Among the entries below, copy every line that carries the word "brnAbove".

———

-- ==== Sys2Proof/Machine/Assembler.lean ====
section
/-! DEFINITION. The spec's assembler notation and pseudo-instructions (spec/30_encoding.md R74, R75; the
spec's own, D12). A line is kept as its parts, and `AsmLine.text` writes it out (log 18). -/

namespace Sys2Proof.Machine

/-- The flags of R74. -/
inductive AsmFlag where
  | up | down | opened | rst
  deriving DecidableEq, Repr

/-- `<target>`: a decimal number or a label (R74). -/
inductive AsmTarget where
  | number (n : Nat)
  | label (name : String)
  deriving DecidableEq, Repr

/-- `<mnemonic> <target> [, <flag>]*` (R74). -/
structure AsmLine where
  mnemonic : String
  target   : AsmTarget
  flags    : List AsmFlag
  deriving DecidableEq, Repr

/-- The mnemonic of a form (R70). -/
def Instr.mnemonic : Instr → String
  | .brAny _     => "BR.ANY"
  | .brBelow _   => "BR.BELOW"
  | .brSame _    => "BR.SAME"
  | .brAbove _   => "BR.ABOVE"
  | .brClosed _  => "BR.CLOSED"
  | .brOpen _    => "BR.OPEN"
  | .rsv6 _      => "RSV6"
  | .next _      => "NEXT"
  | .brnAny _    => "BRN.ANY"
  | .brnBelow _  => "BRN.BELOW"
  | .brnSame _   => "BRN.SAME"
  | .brnAbove _  => "BRN.ABOVE"
  | .brnClosed _ => "BRN.CLOSED"
  | .brnOpen _   => "BRN.OPEN"
  | .rsv6n _     => "RSV6N"
  | .jump _      => "JUMP"

/-- The form a mnemonic names (R70). -/
def formOfMnemonic (m : String) : Option (Operands → Instr) :=
  if m = "BR.ANY" then some .brAny
  else if m = "BR.BELOW" then some .brBelow
  else if m = "BR.SAME" then some .brSame
  else if m = "BR.ABOVE" then some .brAbove
  else if m = "BR.CLOSED" then some .brClosed
  else if m = "BR.OPEN" then some .brOpen
  else if m = "RSV6" then some .rsv6
  else if m = "NEXT" then some .next
  else if m = "BRN.ANY" then some .brnAny
  else if m = "BRN.BELOW" then some .brnBelow
  else if m = "BRN.SAME" then some .brnSame
  else if m = "BRN.ABOVE" then some .brnAbove
  else if m = "BRN.CLOSED" then some .brnClosed
  else if m = "BRN.OPEN" then some .brnOpen
  else if m = "RSV6N" then some .rsv6n
  else if m = "JUMP" then some .jump
  else none

/-- The command bits of a flag list: "An absent flag is 0" (R74). -/
def flagOperands (target : StoreIndex) (flags : List AsmFlag) : Operands where
  jumpAddr     := target
  reqMoveUp    := flags.contains .up
  reqMoveDown  := flags.contains .down
  reqDoorState := flags.contains .opened
  reqReset     := flags.contains .rst

/-- The index a label stands for: the first entry with its name. -/
def labelIndex : List (String × Nat) → String → Option Nat
  | [],             _    => none
  | (l, a) :: rest, name => if l = name then some a else labelIndex rest name

/-- The number a target stands for. -/
def targetNumber (labels : List (String × Nat)) : AsmTarget → Option Nat
  | .number n   => some n
  | .label name => labelIndex labels name

/-- Assemble one line (R74): no mnemonic other than the sixteen, no target other than 0 to 255. -/
def assemble (labels : List (String × Nat)) (l : AsmLine) : Option Instr :=
  match targetNumber labels l.target, formOfMnemonic l.mnemonic with
  | some n, some form => if n < 256 then some (form (flagOperands (BitVec.ofNat 8 n) l.flags)) else none
  | _, _ => none

/-- The flags that are 1, in R74's order. -/
def operandFlags (o : Operands) : List AsmFlag :=
  (if o.reqMoveUp then [.up] else []) ++ (if o.reqMoveDown then [.down] else []) ++
    (if o.reqDoorState then [.opened] else []) ++ (if o.reqReset then [.rst] else [])

/-- The line that stands for an instruction (R74). -/
def disassemble (i : Instr) : AsmLine where
  mnemonic := Instr.mnemonic i
  target   := .number i.operands.jumpAddr.toNat
  flags    := operandFlags i.operands

/-- The spelling of a flag (R74). -/
def AsmFlag.text : AsmFlag → String
  | .up => "UP" | .down => "DOWN" | .opened => "OPEN" | .rst => "RST"

/-- The line as R74 writes it, for example `JUMP 0, OPEN, RST`. -/
def AsmLine.text (l : AsmLine) : String :=
  l.flags.foldl (fun t f => t ++ ", " ++ f.text)
    (l.mnemonic ++ " " ++ match l.target with | .number n => Nat.repr n | .label name => name)

/-- The conditions that `WAITUNTIL` and `WAITWHILE` name (R75). -/
inductive WaitCond where
  | any | below | same | above | closed | opened
  deriving DecidableEq, Repr

/-- The pseudo-instructions (R75). -/
inductive PseudoLine where
  | fall (flags : List AsmFlag)
  | waitUntil (c : WaitCond) (flags : List AsmFlag)
  | waitWhile (c : WaitCond) (flags : List AsmFlag)
  deriving DecidableEq, Repr

/-- `BR.<c>` (R75). -/
def branchIf : WaitCond → Operands → Instr
  | .any    => .brAny
  | .below  => .brBelow
  | .same   => .brSame
  | .above  => .brAbove
  | .closed => .brClosed
  | .opened => .brOpen

/-- `BRN.<c>` (R75). -/
def branchUnless : WaitCond → Operands → Instr
  | .any    => .brnAny
  | .below  => .brnBelow
  | .same   => .brnSame
  | .above  => .brnAbove
  | .closed => .brnClosed
  | .opened => .brnOpen

/-- What a pseudo-instruction at index `a` assembles to (R75). -/
def expandPseudo (a : StoreIndex) : PseudoLine → Instr
  | .fall flags        => .next (flagOperands (a + 1) flags)
  | .waitUntil c flags => branchUnless c (flagOperands a flags)
  | .waitWhile c flags => branchIf c (flagOperands a flags)

/-! ## A program in the notation: a line of R74 or of R75, with a label of its own or none -/

/-- One source line. -/
structure SourceLine where
  label : Option String
  body  : AsmLine ⊕ PseudoLine
  deriving DecidableEq, Repr

/-- Each label with the index of its line, the first line standing at `first` (log 18). -/
def sourceLabels : Nat → List SourceLine → List (String × Nat)
  | _,     []         => []
  | first, l :: lines =>
    match l.label with
    | some name => (name, first) :: sourceLabels (first + 1) lines
    | none      => sourceLabels (first + 1) lines

/-- Lines from index `first` on; none if one of them does not assemble. DESIGN CHOICE (log 21): R74 and R75
give a line past index 255 no address. Here it still assembles, a pseudo-instruction there taking its
address modulo 256, while a target label on such a line assembles to nothing. -/
def assembleLines (labels : List (String × Nat)) : Nat → List SourceLine → Option (List Instr)
  | _,     []         => some []
  | first, l :: lines =>
    let head := match l.body with
      | .inl line   => assemble labels line
      | .inr pseudo => some (expandPseudo (BitVec.ofNat 8 first) pseudo)
    match head, assembleLines labels (first + 1) lines with
    | some i, some is => some (i :: is)
    | _, _            => none

/-- A program whose first line stands at index 0, where `load` puts it (R121). More than 256 lines assemble
(log 21), but `load` refuses such a program (R121, LOAD_TOO_LONG). -/
def assembleSource (lines : List SourceLine) : Option (List Instr) :=
  assembleLines (sourceLabels 0 lines) 0 lines

end Sys2Proof.Machine
end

———

■ **ANSWER SPACE**:
  | .brnAbove _  => "BRN.ABOVE"
  else if m = "BRN.ABOVE" then some .brnAbove
  | .above  => .brnAbove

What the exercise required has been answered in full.